Looking at the records below, state how many lines include the string "lastPageComing" and add nothing further.

Stored items:
-- Opening Marker --

-- ==== Sys2Proof/Machine/Pace.lean ====
section
/-! DEFINITION. Availability of a compiler for a new set (R57) and the pace test (R88). -/

namespace Sys2Proof.Machine

/-- The set does not carry ABORTED and is neither DIVERTING nor RECOVERING. R57 and R91 name such a set's compiler as
unavailable; for a set whose last page is still CONFIRMED on its route, or has landed, the last-page test of R57 and R85 alone
would say available. The model follows the naming (DEDUCED, log 18). -/
def SetRec.unbroken (q : SetRec) : Bool := !q.aborted && q.state != .diverting && q.state != .recovering

/-- The set gathered at X is unbroken, and its last page has landed, or is CONFIRMED on its route to X and not parked (R57,
R85, R91; log 18). -/
def lastPageComing (s : State) (x : CompilerId) (q : SetRec) : Bool :=
  q.unbroken && ((s.comp x).count == q.pages || (lastPageRec s x q).any (fun r => !r.parked))

/-- Compiler X is available for a new set, leaving out the require-staple condition (R57, R88). -/
def available (s : State) (x : CompilerId) : Bool :=
  let c := s.comp x
  !c.outPending && c.reserved.isNone &&
    match c.state with
    | .empty => true
    | .gathering => (c.current.bind s.getSet).any (lastPageComing s x)
    | .closing => true
    | .ready => !c.undeliverable && s.shuttle.state != .fault && !s.shuttle.suspended
    | .transfer => true
    | .clearWait => false
    | .out => false

/-- The require-staple condition of R57: X's stapler can make the strokes of the new set's run. -/
def canStaple (c : Compiler) (r : Run) : Bool :=
  !r.requireStaple || r.pattern.strokes == 0 || (!c.fault && decide (r.pattern.strokes ≤ c.staples))

/-- The three hold conditions as they stand (R88). -/
def paceConditions (s : State) : PaceConditions :=
  { noCompiler := !available s .a && !available s .b,
    purgeFull := s.trayFull,
    noTarget :=
      s.compA.state == .ready && s.compB.state == .ready && s.compA.undeliverable && s.compB.undeliverable }

/-- The pace test (R88), made at the events of R88's list (log 19). -/
def paceTest (s : State) : State :=
  let c := paceConditions s
  if c.any && !s.router.held then
    notify (.paceHold c) (modRouter (fun r => { r with held := true }) s)
  else if !c.any && s.router.held then
    notify .paceRelease (modRouter (fun r => { r with held := false }) s)
  else s

end Sys2Proof.Machine
end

-- Closing Marker --

▸ ANSWER SECTION: 2